Penyebab kelahiran prematur belum dapat diidentifikasi dengan pasti karena penyebabnya multifaktorial, namun beberapa faktor risiko yang berhubungan dengan kejadian kelahiran prematur telah teridentifikasi. Kelahiran prematur dapat dipengaruhi oleh kondisi sosial ekonomi, pemakaian obat-obatan, faktor tingkah laku, nutrisi dan keadaan patologis pada masa kehamilan (Dasanayake, 1998; Hill, 1998; Slots dan Kamma, 2001). Dari keseluruhan penyebab kelahiran prematur, terdapat bukti yang menunjukkan bahwa infeksi merupakan penyebab utama yaitu 40% dari seluruh penyebab kelahiran prematur (McGregor et al., 2001; Romero et al., 2003; Khaskeli et al., 2006).

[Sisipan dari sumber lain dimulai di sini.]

/-- Settles O37: a jump leaves the run and the memory as they were, so the next step makes the checks of R116 at the
target; in the form of R22 the fetch fails exactly at a misaligned address below NextAddr. -/
theorem jumpTargetIsCheckedByTheNextStep : Obligations.JumpTargetIsCheckedByTheNextStep := by
  unfold Obligations.JumpTargetIsCheckedByTheNextStep
  intro s addr i hrun hwf hi
  obtain ⟨t, ht, hpc, hkeep, himem⟩ := exec_jump addr s hi
  have hrunt : t.run = .running := hkeep.trans hrun
  refine ⟨t, ht, hpc, ?_⟩
  rw [← himem] at hwf ⊢
  rw [← hpc]
  split_ifs with hend hmis
  · exact step_pastEnd hrunt hend
  · exact step_missing hrunt hend (State.fetch_of_misaligned hwf hmis)
  · obtain ⟨slot, hslot, hfetch⟩ := State.fetch_of_aligned hwf hend (not_not.1 hmis)
    exact ⟨slot, hslot, hfetch, fun i' => step_fetched hrunt hend hfetch⟩

section Runs

variable {n : Nat} {s s' t : State}

theorem run_succ (h : step s = .next s') : core.run (n + 1) s = core.run n s' := by
  have h' : core.step s = .next s' := h
  simp only [Host.Core.run, h']

/-- A state that a step leaves as it is stays for any number of steps; there is no cap (D13). -/
theorem run_of_step_self (h : step s = .next s) : core.run n s = .next s := by
  induction n with
  | zero => rfl
  | succ n ih => rw [run_succ h, ih]

/-- A run that has ended answers, if anything, the state it ended in. -/
theorem run_ended_eq (hrun : s.run ≠ .running) (h : core.run n s = .next t) : t = s :=
  run_keeps (P := (· = s)) (fun u v hu hstep => by subst hu; exact step_ended_eq hrun hstep) rfl h

end Runs

section JumpToItself

variable {s : State} {addr : JumpAddress} (hrun : s.run = .running) (hend : ¬ s.pastEnd)
  (hself : addr.toNat = s.pc.toNat)
include hrun hend hself

theorem step_j_self (hw : s.fetch = some (encode (.j addr))) : step s = .next s := by
  rw [step_fetched hrun hend hw (decode_encode _), exec_j_eq, hself, BitVec.ofNat_toNat, BitVec.setWidth_eq]

theorem step_jal_self (hw : s.fetch = some (encode (.jal addr))) :
    step s = .next { s with x := s.x.set 31 s.pc } := by
  rw [step_fetched hrun hend hw (decode_encode _), exec_jal_eq, hself, BitVec.ofNat_toNat, BitVec.setWidth_eq]

end JumpToItself

/-- Settles O36: J to its own address changes nothing; the link that JAL writes at its first step is the one it writes
at every later step, so only the first changes the state. -/
theorem jumpToItselfNeverEnds : Obligations.JumpToItselfNeverEnds := by
  unfold Obligations.JumpToItselfNeverEnds
  intro s addr n hrun hpc hself
  have hend : ¬ s.pastEnd := Nat.not_le.2 hpc
  refine ⟨fun hw => run_of_step_self (step_j_self hrun hend hself hw), fun hw => ?_⟩
  have hagain : step { s with x := s.x.set 31 s.pc } = .next { s with x := s.x.set 31 s.pc } :=
    (step_jal_self (s := { s with x := s.x.set 31 s.pc }) hrun hend hself hw).trans (by rw [Vector.set_set])
  rw [run_succ (step_jal_self hrun hend hself hw), run_of_step_self hagain]

section SamePath

variable {s s' t t' : State}

/-- Every check of a step before execution reads only what states on the same path share (R116): both steps end by
the same write of `run` alone, or execute the same instruction. -/
theorem step_of_samePath (h : s.samePath s') (hrun : s.run = .running) :
    (∃ r, step s = .next { s with run := r } ∧ step s' = .next { s' with run := r }) ∨
      ∃ i, step s = exec i s ∧ step s' = exec i s' := by
  obtain ⟨hpc, hrun', himem⟩ := h
  have hend : s'.pastEnd ↔ s.pastEnd := by rw [State.pastEnd, State.pastEnd, hpc, himem]
  have hfetch : s'.fetch = s.fetch := by rw [State.fetch, State.fetch, hpc, himem]
  simp only [step_running hrun, step_running (hrun'.symm.trans hrun), hend, hfetch]
  by_cases hpast : s.pastEnd
  · simp only [if_pos hpast]; exact .inl ⟨_, rfl, rfl⟩
  · simp only [if_neg hpast]
    cases s.fetch with
    | none => exact .inl ⟨_, rfl, rfl⟩
    | some w =>
      cases hd : decode w with
      | instr i => simp only [hd]; exact .inr ⟨i, rfl, rfl⟩
      | unsupportedOpcode | unsupportedFunct => simp only [hd]; exact .inl ⟨_, rfl, rfl⟩

/-- The only difference data can make to where an instruction leads is DIV's fault. -/
theorem exec_samePath {i : Instr} (h : s.samePath s') (ht : exec i s = .next t) (ht' : exec i s' = .next t') :
    t.samePath t' ∨ t.run = .faulted .divisionByZero ∨ t'.run = .faulted .divisionByZero := by
  obtain ⟨hpc, hrun, himem⟩ := h
  obtain ⟨-, rfl⟩ | ⟨hkeep, hnext⟩ := exec_raises_or_completes ht
  · exact .inr (.inl rfl)
  obtain ⟨-, rfl⟩ | ⟨hkeep', hnext'⟩ := exec_raises_or_completes ht'
  · exact .inr (.inr rfl)
  refine .inl ⟨?_, ?_, ?_⟩
  · rw [hnext, hnext', hpc]
  · rw [hkeep, hkeep', hrun]
  · rw [exec_imem ht, exec_imem ht', himem]

theorem step_samePath (h : s.samePath s') (ht : step s = .next t) (ht' : step s' = .next t') :
    t.samePath t' ∨ t.run = .faulted .divisionByZero ∨ t'.run = .faulted .divisionByZero := by
  have ⟨hpc, hrun', himem⟩ := h
  by_cases hrun : s.run = .running
  · obtain ⟨r, hs, hs'⟩ | ⟨i, hs, hs'⟩ := step_of_samePath h hrun
    · rw [hs] at ht; rw [hs'] at ht'
      cases ht; cases ht'
      exact .inl ⟨hpc, rfl, himem⟩
    · exact exec_samePath h (hs ▸ ht) (hs' ▸ ht')
  · rw [step_ended_eq hrun ht, step_ended_eq (hrun' ▸ hrun) ht']
    exact .inl h

end SamePath

/-- Settles O38, by induction on the number of steps: a step keeps the two machines on the same path or one of them ends
in DivisionByZero, and there its run stays. -/
theorem pathDoesNotDependOnData : Obligations.PathDoesNotDependOnData := by
  unfold Obligations.PathDoesNotDependOnData
  intro n
  induction n with
  | zero => intro s s' t t' h ht ht'; cases ht; cases ht'; exact .inl h
  | succ n ih =>
    intro s s' t t' h ht ht'
    obtain ⟨u, hu, hrest⟩ := run_succ_cases ht
    obtain ⟨u', hu', hrest'⟩ := run_succ_cases ht'
    obtain hpath | hdiv | hdiv := step_samePath h hu hu'
    · exact ih u u' t t' hpath hrest hrest'
    · have hend : t = u := run_ended_eq (by simp [hdiv]) hrest
      exact .inr (.inl (hend ▸ hdiv))
    · have hend : t' = u' := run_ended_eq (by simp [hdiv]) hrest'
      exact .inr (.inr (hend ▸ hdiv))

end Sys2Proof.Machine
end

section
/-! How a step of a running state ends (R114, R116, R138): it halts exactly past the end, and it raises a fault exactly
where the state shows the cause of that fault. -/

namespace Sys2Proof.Machine

open Sys2Proof

variable {s t : State} {k : RunFault}

/-- The only fault an instruction raises itself is DIV's, with a zero divisor; every other end keeps the run state. -/
theorem exec_keeps_run_or_divides_by_zero {i : Instr} (h : exec i s = .next t) :
    t.run = s.run ∨
      t.run = .faulted .divisionByZero ∧ ∃ rs rt rd shamt, i = .div rs rt rd shamt ∧ s.readReg rt = 0 := by
  cases i with
  | div rs rt rd shamt =>
    rw [exec_div] at h
    split at h <;> cases h
    · exact .inr ⟨rfl, rs, rt, rd, shamt, rfl, ‹_›⟩
    · exact .inl rfl
  | _ => cases h; exact .inl rfl

section FromRunning

variable (hrun : s.run = .running)
include hrun

theorem pastEnd_of_step_halted (h : step s = .next t) (hhalt : t.run = .halted) : s.pastEnd := by
  cases step_cases hrun h with
  | halts hend _ => exact hend
  | missing _ _ ht | badOpcode _ _ _ _ ht | badFunct _ _ _ _ ht => subst ht; cases hhalt
  | executes _ _ _ _ _ ht =>
    obtain hkeep | ⟨hfault, -⟩ := exec_keeps_run_or_divides_by_zero ht
    · rw [hkeep, hrun] at hhalt; cases hhalt
    · rw [hfault] at hhalt; cases hhalt

theorem faultCause_of_step_faulted (h : step s = .next t) (hfault : t.run = .faulted k) : s.faultCause k := by
  cases step_cases hrun h with
  | halts _ ht => subst ht; cases hfault
  | missing hend hw ht => subst ht; cases hfault; exact ⟨Nat.not_le.1 hend, hw⟩
  | badOpcode w hend hw hd ht =>
    subst ht; cases hfault
    exact ⟨Nat.not_le.1 hend, w, hw, decode_eq_unsupportedOpcode.1 hd⟩
  | badFunct w hend hw hd ht =>
    subst ht; cases hfault
    exact ⟨Nat.not_le.1 hend, w, hw, decode_eq_unsupportedFunct.1 hd⟩
  | executes w _ hend hw hd ht =>
    obtain hkeep | ⟨hdiv, rs, rt, rd, shamt, rfl, hzero⟩ := exec_keeps_run_or_divides_by_zero ht
    · rw [hkeep, hrun] at hfault; cases hfault
    · rw [hdiv] at hfault; cases hfault
      cases decode_eq_instr.1 hd with
      | div ho hf => exact ⟨Nat.not_le.1 hend, w, hw, ho, hf, hzero⟩

theorem step_of_faultCause (hcause : s.faultCause k) : step s = .next (s.raise k) := by
  obtain ⟨hpc, hcause⟩ := hcause
  have hend : ¬ s.pastEnd := Nat.not_le.2 hpc
  cases k with
  | addressFault => exact step_missing hrun hend hcause
  | unsupportedOpcode =>
    obtain ⟨w, hw, hop⟩ := hcause
    exact step_unsupportedOpcode hrun hpc hw (decode_eq_unsupportedOpcode.2 hop)
  | unsupportedFunct =>
    obtain ⟨w, hw, hfields⟩ := hcause
    exact step_unsupportedFunct hrun hpc hw (decode_eq_unsupportedFunct.2 hfields)
  | divisionByZero =>
    obtain ⟨w, hw, ho, hf, hzero⟩ := hcause
    rw [step_fetched hrun hend hw (decode_eq_instr.2 (.div ho hf)), exec_div, if_pos hzero]

theorem step_halted_iff (h : step s = .next t) : t.run = .halted ↔ s.pastEnd := by
  refine ⟨pastEnd_of_step_halted hrun h, fun hend => ?_⟩
  rw [step_pastEnd hrun hend] at h
  cases h; rfl

/-- The causes are the checks in their order (R116, R138), so this one equivalence tells every fault of a step. -/
theorem step_faulted_iff (h : step s = .next t) : t.run = .faulted k ↔ s.faultCause k := by
  refine ⟨faultCause_of_step_faulted hrun h, fun hcause => ?_⟩
  rw [step_of_faultCause hrun hcause] at h
  cases h; rfl

end FromRunning

/-- Settles O30: the halt check comes before everything else, and no other end of a step is a halt. -/
theorem haltsExactlyPastTheEnd : Obligations.HaltsExactlyPastTheEnd := by
  unfold Obligations.HaltsExactlyPastTheEnd
  exact fun s hrun => ⟨step_pastEnd hrun, fun t => pastEnd_of_step_halted hrun⟩

/-- Settles O33, by `step_halted_iff` and `step_faulted_iff`: the cause of AddressFault is the failed lookup. -/
theorem faultKindIsDecidedInOrder : Obligations.FaultKindIsDecidedInOrder := by
  unfold Obligations.FaultKindIsDecidedInOrder
  exact fun s t hrun h => ⟨step_halted_iff hrun h, step_faulted_iff hrun h, step_faulted_iff hrun h,
    step_faulted_iff hrun h, step_faulted_iff hrun h⟩

end Sys2Proof.Machine
end

section
/-! The machine against the spec's pseudocode (R110, R111, R113): the Execution Unit's arithmetic in the numbers of R6,
then `execute` and `commit` per instruction, then the step. -/

namespace Sys2Proof

open Sys2Proof.Machine

section Arithmetic

variable (a b : Word)

theorem add_eq_ofNat : a + b = BitVec.ofNat 32 (a.toNat + b.toNat) := by
  rw [BitVec.ofNat_add, BitVec.ofNat_toNat, BitVec.ofNat_toNat, BitVec.setWidth_eq, BitVec.setWidth_eq]

theorem mul_eq_ofNat : a * b = BitVec.ofNat 32 (a.toNat * b.toNat) := by
  rw [BitVec.ofNat_mul, BitVec.ofNat_toNat, BitVec.ofNat_toNat, BitVec.setWidth_eq, BitVec.setWidth_eq]

theorem ofInt_toNat : BitVec.ofInt 32 (a.toNat : Int) = a := by
  rw [BitVec.ofInt_natCast, BitVec.ofNat_toNat, BitVec.setWidth_eq]

theorem sub_eq_ofInt : a - b = BitVec.ofInt 32 (a.toNat - b.toNat) := by
  rw [Int.sub_eq_add_neg, BitVec.ofInt_add, BitVec.ofInt_neg, ofInt_toNat, ofInt_toNat, BitVec.sub_eq_add_neg]

/-- ADDI's sum; sign extension keeps the signed reading (R56). -/
theorem add_signExtend_eq_ofInt (imm : Immediate) :
    a + imm.signExtend 32 = BitVec.ofInt 32 (a.toNat + imm.toInt) := by
  rw [BitVec.ofInt_add, ofInt_toNat, BitVec.signExtend]

end Arithmetic

/-- What MULT's commit writes: Lo and `pc`, not Hi (D14). -/
theorem Machine.State.commitLo_eq (s : State) (v : Word) : s.commitLo v = { s with lo := v, pc := s.pc + 4 } := rfl

namespace Reference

Infeksi pada ibu hamil merupakan keadaan patologis yang mendapat perhatian lebih serius (Suwiyoga, 2004). Infeksi oleh berbagai mikroorganisme merupakan penyebab utama terjadinya kelahiran prematur selain faktor-faktor yang lain. Hal ini disebabkan karena infeksi merupakan keadaan yang sering terjadi pada ibu hamil (Nuada et al., 2004; Fitria, 2006). Infeksi bakteri di dalam uterus (infeksi intrauterin) dapat terjadi antara jaringan ibu dan membran janin yaitu pada membran janin, plasenta, cairan amnion, atau di dalam tali pusar janin (Goldenberg et al., 2000). Infeksi intrauterin dapat terjadi akibat perpindahan organisme patogen secara hematogen maupun berasal dari saluran genitourin (Cunningham et al., 1997). Jalur infeksi naik (ascending infection) dan infeksi melalui jalur hematogen (transplacental infection) merupakan jalur primer terjadinya infeksi intrauterin (Romero et al., 2003).

Di bidang kedokteran gigi, adanya infeksi bakteri pada jaringan periodontal dengan kondisi rongga mulut yang buruk pada ibu hamil dapat mempermudah proses patogenik dari bakteri dan produknya. Proses ini terjadi melalui jalur hematogen yang selanjutnya akan mempengaruhi janin. Pada masa kehamilan akan terjadi perubahan keseimbangan flora normal rongga mulut dan perubahan hormonal yang dapat mempengaruhi kondisi rongga mulut (Herawati dan Hendrawati, 2001). Selama kehamilan, terjadi perubahan pH saliva, pH cairan gingival dan aktivitas hormon perempuan hamil dalam cairan gingiva yang akan mempengaruhi perkembangan plak dengan dominasi bakteri anaerob ( Carranza, 1996).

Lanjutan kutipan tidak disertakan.